Growing up as Sheldon was in his first years in the industry, he wasn’t always the most popular kid in school.
But in his second year, he was.
“It was kind of fun growing up because I had a little bit of a celebrity,” he said.
“I was getting attention.
People would come up to me at school.
I was doing interviews and stuff like that.
And it was nice, because I was really happy, but I think I learned a lot about the business side of it.”
It was a tough time for a young Sheldon.
After he graduated from high school, his parents separated, and he spent a year in foster care before finding a job in the construction industry.
It was then that he realized the business was not the only thing he was interested in.
“The business is the only reason I wanted to be an actor.
The business was the reason I had the dream of being a musician,” he told NBC News.”
That’s why I was a business guy.
I’m a business person.
I want to be in the business.”
Growing up, Sheldon never let his social life get in the way of his work.
“I used to say, ‘If you want to have fun, have fun.
But don’t let that put you off,'” he recalled.
Growing up in New Jersey, Sheldon said he always had to make sure to go to school.
“You go to college and you’re out of here.
You can’t do it,” he recalled saying.
“That was the way I was taught to go.
And so, yeah, it was really hard for me to go out and get into the business because I didn’t want to give up that.”
Growing Up in the Big AppleGrowing up as a teenager in the suburbs of New Jersey was tough.
In fact, Sheldon was so poor, he couldn’t afford the gas to get there.
But, he learned to make do and make his own way.

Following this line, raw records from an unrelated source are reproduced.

-- ==== Sys2Proof/Proofs/Memory.lean ====
section
/-! PROOFS. The family 20_memory: the checks of one access, a store seen by the next fetch, and the glyph table under policy
Fatal. -/

namespace Sys2Proof.Machine

/-! ### The checks of one access (R51, R52) -/

theorem checkWrite_outside (p : GlyphPolicy) {a : Nat} (h : 4096 ≤ a) : checkWrite p a = some (.outOfRange a) :=
  if_pos h

theorem checkWrite_fatal_glyph {a : Nat} (h : a ≤ 0x04F) : checkWrite .fatal a = some (.glyph a) := by
  rw [checkWrite, if_neg (by omega), if_pos ⟨h, rfl⟩]

/-- Settles O39, by the checks' definitions and read after write. -/
theorem accessChecks : Obligations.AccessChecks := by
  refine ⟨fun _ => rfl, fun p a => ⟨checkWrite_outside p, checkWrite_fatal_glyph, fun h => ?_, fun hg h => ?_⟩,
    Memory.read_write⟩
  · exact (checkWrite_eq_none ..).mpr ⟨by omega, fun hp => nomatch hp.2⟩
  · exact (checkWrite_eq_none ..).mpr ⟨h, fun hp => by omega⟩

/-! ### What a store whose checks pass answers (R53, R169, R170) -/

/-- A store passes its checks if it ends below 4096 and, where it starts in the glyph table, the policy is Write. -/
theorem checkBlock_write_passes {p : GlyphPolicy} {a n : Nat} (h : a + n ≤ 4096) (hg : a ≤ 0x04F → p = .write) :
    checkBlock (checkWrite p) a n = none := by
  refine (checkBlock_write_eq_none ..).mpr (.inr ⟨h, ?_⟩)
  rintro ⟨ha, rfl⟩
  cases hg ha

theorem exec_ldMemVx_of_checked {x : Reg} {s : State} (h : s.I.toNat + (x.toNat + 1) ≤ 4096)
    (hg : s.I.toNat ≤ 0x04F → s.glyphPolicy = .write) :
    exec (.ldMemVx x) s =
      .next ({ s with mem := s.mem.writeBlock s.I.toNat (s.blockBytes x), I := s.indexAfterBlock x }).advance :=
  (State.guarded_eq ..).mpr (.inr ⟨checkBlock_write_passes h hg, rfl⟩)

theorem exec_ldBVx_of_checked {s : State} (x : Reg) (h : s.I.toNat + 3 ≤ 4096)
    (hg : s.I.toNat ≤ 0x04F → s.glyphPolicy = .write) :
    exec (.ldBVx x) s =
      .next ({ s with mem := s.mem.writeBlock s.I.toNat (bcdDigits (s.readV x)) }).advance :=
  (State.guarded_eq ..).mpr (.inr ⟨checkBlock_write_passes h hg, rfl⟩)

/-! ### A store seen by the next fetch (R64, R237) -/

/-- The k-th byte of a written block reads back at `a + k` (R56, R57). -/
theorem Memory.read_writeBlock_at (m : Memory) (a : Nat) {vs : List Byte} {k : Nat} (hk : k < vs.length) :
    (m.writeBlock a vs).read (a + k) = vs.getD k 0 := by
  rw [Memory.read_writeBlock, if_pos (by omega), Nat.add_sub_cancel_left]

theorem Memory.read_writeBlock_start (m : Memory) (a : Nat) {vs : List Byte} (h : 0 < vs.length) :
    (m.writeBlock a vs).read a = vs.getD 0 0 := m.read_writeBlock_at a h

/-- The byte after a written block is the old one. -/
theorem Memory.read_writeBlock_end (m : Memory) (a : Nat) (vs : List Byte) :
    (m.writeBlock a vs).read (a + vs.length) = m.read (a + vs.length) := by
  rw [Memory.read_writeBlock, if_neg (by omega)]

/-- The byte of a register block at the place of a register it holds is that register (R170). -/
theorem State.getD_blockBytes_reg (s : State) {x r : Reg} (h : r.toNat ≤ x.toNat) :
    (s.blockBytes x).getD r.toNat 0 = s.readV r := s.getD_blockBytes x r.toNat h

/-- After two or more bytes were written at `pc`, the fetch reads the first two. -/
theorem State.fetch_of_writeBlock {t : State} {m : Memory} {p : Word} {vs : List Byte} (hp : t.pc = p)
    (ht : t.mem = m.writeBlock p.toNat vs) (hlt : p.toNat + 1 < 4096) (hvs : 2 ≤ vs.length) :
    t.fetch = some (wordOfBytes (vs.getD 0 0) (vs.getD 1 0)) := by
  subst hp
  refine (State.fetch_eq_some ..).mpr ⟨hlt, ?_⟩
  rw [ht, m.read_writeBlock_start _ (by omega), m.read_writeBlock_at _ (k := 1) (by omega)]

/-- After one byte was written at `pc`, the fetch reads it and the old second byte. -/
theorem State.fetch_of_writeBlock_one {t : State} {m : Memory} {p : Word} {vs : List Byte} (hp : t.pc = p)
    (ht : t.mem = m.writeBlock p.toNat vs) (hlt : p.toNat + 1 < 4096) (hvs : vs.length = 1) :
    t.fetch = some (wordOfBytes (vs.getD 0 0) (m.read (p.toNat + 1))) := by
  subst hp
  refine (State.fetch_eq_some ..).mpr ⟨hlt, ?_⟩
  rw [ht, m.read_writeBlock_start _ (by omega), ← hvs, m.read_writeBlock_end]

/-- The word whose bytes are the hundreds and the tens digit of a byte (R169). -/
theorem bcdWord_toNat (v : Byte) :
    (wordOfBytes ((bcdDigits v).getD 0 0) ((bcdDigits v).getD 1 0)).toNat =
      v.toNat / 100 * 256 + v.toNat / 10 % 10 := by
  have hv := v.isLt
  simp only [bcdDigits, List.getD_cons_zero, List.getD_cons_succ, wordOfBytes_toNat, BitVec.toNat_ofNat]
  omega

/-- Settles O40: the store writes from the address that the next fetch reads from. -/
theorem storeThenFetch : Obligations.StoreThenFetch := by
  refine ⟨fun x s hx hI h hg => ?_, fun s hI h hg => ?_, fun x s hI h hg => ?_⟩
  · refine ⟨_, exec_ldMemVx_of_checked h hg, ?_⟩
    rw [← s.getD_blockBytes_reg (x := x) (r := 0x0) (Nat.zero_le _), ← s.getD_blockBytes_reg (x := x) (r := 0x1) hx]
    exact State.fetch_of_writeBlock hI.symm rfl (by omega) (by rw [State.length_blockBytes]; omega)
  · refine ⟨_, exec_ldMemVx_of_checked (show s.I.toNat + 1 ≤ 4096 by omega) hg, ?_⟩
    rw [← s.getD_blockBytes_reg (x := 0x0) (r := 0x0) (Nat.zero_le _)]
    exact State.fetch_of_writeBlock_one hI.symm rfl (by omega) (s.length_blockBytes 0x0)
  · refine ⟨_, _, exec_ldBVx_of_checked x h hg, ?_, bcdWord_toNat (s.readV x)⟩
    exact State.fetch_of_writeBlock hI.symm rfl (by omega) (Nat.le_succ 2)

/-! ### The glyph table under policy Fatal (R52, R58) -/

/-- An instruction that changes memory has passed the checks of its whole block (R53). -/
theorem exec_mem_eq_or_checked {i : Instr} {s t : State} (h : exec i s = .next t) :
    t.mem = s.mem ∨ checkBlock (checkWrite s.glyphPolicy) s.I.toNat (bytesStored i) = none := by
  cases i
  case ldBVx | ldMemVx =>
    rcases State.guarded_eq_next h with ⟨f, rfl⟩ | ⟨hc, _⟩
    · exact .inl rfl
    · exact .inr hc
  all_goals exact .inl (exec_mem_eq h (by simp [fieldsWritten]))

/-- A block that passed its checks under policy Fatal holds no address of the glyph table (R52). -/
theorem not_mem_block_of_checked {a b n : Nat} (hc : checkBlock (checkWrite .fatal) a n = none) (hb : b < 80) :
    ¬ (a ≤ b ∧ b < a + n) := by
  rcases (checkBlock_write_eq_none ..).mp hc with h0 | ⟨_, hg⟩
  · omega
  · have ha : ¬ a ≤ 0x04F := fun ha => hg ⟨ha, rfl⟩
    omega

theorem exec_keeps_glyphTable {i : Instr} {s t : State} (hp : s.glyphPolicy = .fatal) (h : exec i s = .next t)
    {a : Nat} (ha : a < 80) : t.mem.read a = s.mem.read a := by
  rcases exec_mem_eq_or_checked h with hm | hc
  · rw [hm]
  · rw [hp] at hc
    exact exec_bytesUnchanged h a (not_mem_block_of_checked hc ha)

/-- Settles O44: only a routine writes memory, and outside the glyph table. -/
theorem glyphTableConstant : Obligations.GlyphTableConstant := by
  intro s t hp h a ha
  rcases step_eq_next h with ⟨_, rfl⟩ | ⟨_, _, rfl⟩ | ⟨w, _, _, _, rfl⟩ | ⟨w, i, _, _, _, h⟩
  · rfl
  · rfl
  · rfl
  · exact exec_keeps_glyphTable hp h ha

end Sys2Proof.Machine
end

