/-- The word of an instruction selects the instruction's row, a row of the table. -/
theorem rowOfWord (i : Instr) : Laws.RowOfWord.Statement i := by
  cases i with
  | cls x => exact Laws.RowOfWord.cls x
  | ret x => exact Laws.RowOfWord.ret x
  | jp x => exact Laws.RowOfWord.jp x
  | call x => exact Laws.RowOfWord.call x
  | seImm x y => exact Laws.RowOfWord.seImm x y
  | sneImm x y => exact Laws.RowOfWord.sneImm x y
  | seReg x y z => exact Laws.RowOfWord.seReg x y z
  | ldImm x y => exact Laws.RowOfWord.ldImm x y
  | addImm x y => exact Laws.RowOfWord.addImm x y
  | ldReg x y => exact Laws.RowOfWord.ldReg x y
  | or x y => exact Laws.RowOfWord.or x y
  | and x y => exact Laws.RowOfWord.and x y
  | xor x y => exact Laws.RowOfWord.xor x y
  | addReg x y => exact Laws.RowOfWord.addReg x y
  | sub x y => exact Laws.RowOfWord.sub x y
  | shr x y => exact Laws.RowOfWord.shr x y
  | subn x y => exact Laws.RowOfWord.subn x y
  | shl x y => exact Laws.RowOfWord.shl x y
  | sneReg x y z => exact Laws.RowOfWord.sneReg x y z
  | ldI x => exact Laws.RowOfWord.ldI x
  | jpV0 x => exact Laws.RowOfWord.jpV0 x
  | rnd x y => exact Laws.RowOfWord.rnd x y
  | drw x y z => exact Laws.RowOfWord.drw x y z
  | skp x => exact Laws.RowOfWord.skp x
  | sknp x => exact Laws.RowOfWord.sknp x
  | ldVxDt x => exact Laws.RowOfWord.ldVxDt x
  | ldVxK x => exact Laws.RowOfWord.ldVxK x
  | ldDtVx x => exact Laws.RowOfWord.ldDtVx x
  | ldStVx x => exact Laws.RowOfWord.ldStVx x
  | addIVx x => exact Laws.RowOfWord.addIVx x
  | ldFVx x => exact Laws.RowOfWord.ldFVx x
  | ldBVx x => exact Laws.RowOfWord.ldBVx x
  | ldMemVx x => exact Laws.RowOfWord.ldMemVx x
  | ldVxMem x => exact Laws.RowOfWord.ldVxMem x

theorem row_mem_opcodeTable (i : Instr) : i.row ∈ opcodeTable := (rowOfWord i).1

/-- A word that decodes selects the row of its instruction. -/
theorem selects_of_decode {w : Word} {i : Instr} (h : decode w = .ok i) : w &&& i.row.mask = i.row.pattern := by
  have hs := (rowOfWord i).2
  rw [encode_decode h] at hs
  exact beq_iff_eq.mp hs

/-- No word selects two rows: it has one instruction, and that one row. -/
theorem row_unique {w : Word} {r q : Row} (hr : r ∈ opcodeTable) (hq : q ∈ opcodeTable)
    (hrw : w &&& r.mask = r.pattern) (hqw : w &&& q.mask = q.pattern) : r = q := by
  obtain ⟨i, hi, rfl⟩ := decode_of_selects hr hrw
  obtain ⟨j, hj, rfl⟩ := decode_of_selects hq hqw
  rw [Except.ok.inj (hi.symm.trans hj)]

/-- A word is undefined iff it selects no row (R77). -/
theorem decode_eq_error_iff (w : Word) :
    decode w = .error (.undefinedWord w) ↔ ∀ r ∈ opcodeTable, w &&& r.mask ≠ r.pattern := by
  constructor
  · intro h r hr hw
    obtain ⟨i, hi, -⟩ := decode_of_selects hr hw
    exact nomatch hi.symm.trans h
  · intro h
    cases hd : decode w with
    | ok i => exact absurd (selects_of_decode hd) (h i.row (row_mem_opcodeTable i))
    | error e => rw [decode_error hd]

/-- Settles O4: a row's words decode to its instructions, and a decoded word is its instruction's. -/
theorem dispatchByTable : Obligations.DispatchByTable := by
  refine ⟨rfl, fun w r hr => ⟨decode_of_selects hr, ?_⟩, fun _ _ _ => row_unique, decode_eq_error_iff⟩
  rintro ⟨i, hi, rfl⟩
  exact selects_of_decode hi

/-- Settles O6: each vector evaluated. -/
theorem decodeVectors : Obligations.DecodeVectors := by
  unfold Obligations.DecodeVectors
  decide

/-! ### What a step does with the word it fetches (R70, R78, R81) -/

theorem step_of_halted {s : State} {f : Fatal} (hh : s.halted = some f) : step s = .next s := by
  simp only [step, hh]

section
variable {s : State} {w : Word} {i : Instr} (hh : s.halted = none)
include hh

theorem step_of_decoded (hf : s.fetch = some w) (hd : decode w = .ok i) : step s = exec i s := by
  simp only [step, hh, hf, hd]

theorem step_of_undefined (hf : s.fetch = some w) (hd : decode w = .error (.undefinedWord w)) :
    step s = s.undefinedStep w := by
  simp only [step, hh, hf, hd]

theorem step_of_fetch_none (hf : s.fetch = none) : step s = s.fetchFails := by
  simp only [step, hh, hf]

theorem stepOutputs_of_decoded (hf : s.fetch = some w) (hd : decode w = .ok i) :
    stepOutputs s = .diag s.pc w :: fatalEvents (exec i s) := by
  simp only [stepOutputs, hh, hf, hd]

theorem stepOutputs_of_undefined (hf : s.fetch = some w) (hd : decode w = .error (.undefinedWord w)) :
    stepOutputs s = [.diag s.pc w, .undefinedOpcode s.pc w] := by
  simp only [stepOutputs, hh, hf, hd]

theorem stepOutputs_of_fetch_none (hf : s.fetch = none) : stepOutputs s = fatalEvents s.fetchFails := by
  simp only [stepOutputs, hh, hf]

end

/-- Settles O7, by the branches of the step. -/
theorem stepRunsDecoded : Obligations.StepRunsDecoded := fun _ _ _ => step_of_decoded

In the 1990s, Sheldon’s dad passed away.
“So, my dad was going to die, and I went to live with my mom,” he explained.
“So, I had no money to go into college.
And I kind of went out there and worked on the side.”
As an actor, he said he had to take on a lot of the heavy lifting.
“When I was in high school I had to do all the work, and it was pretty hard to get into movies.
So, I started doing commercials.
And then, after a while, I was like, ‘OK, I’m in the film business.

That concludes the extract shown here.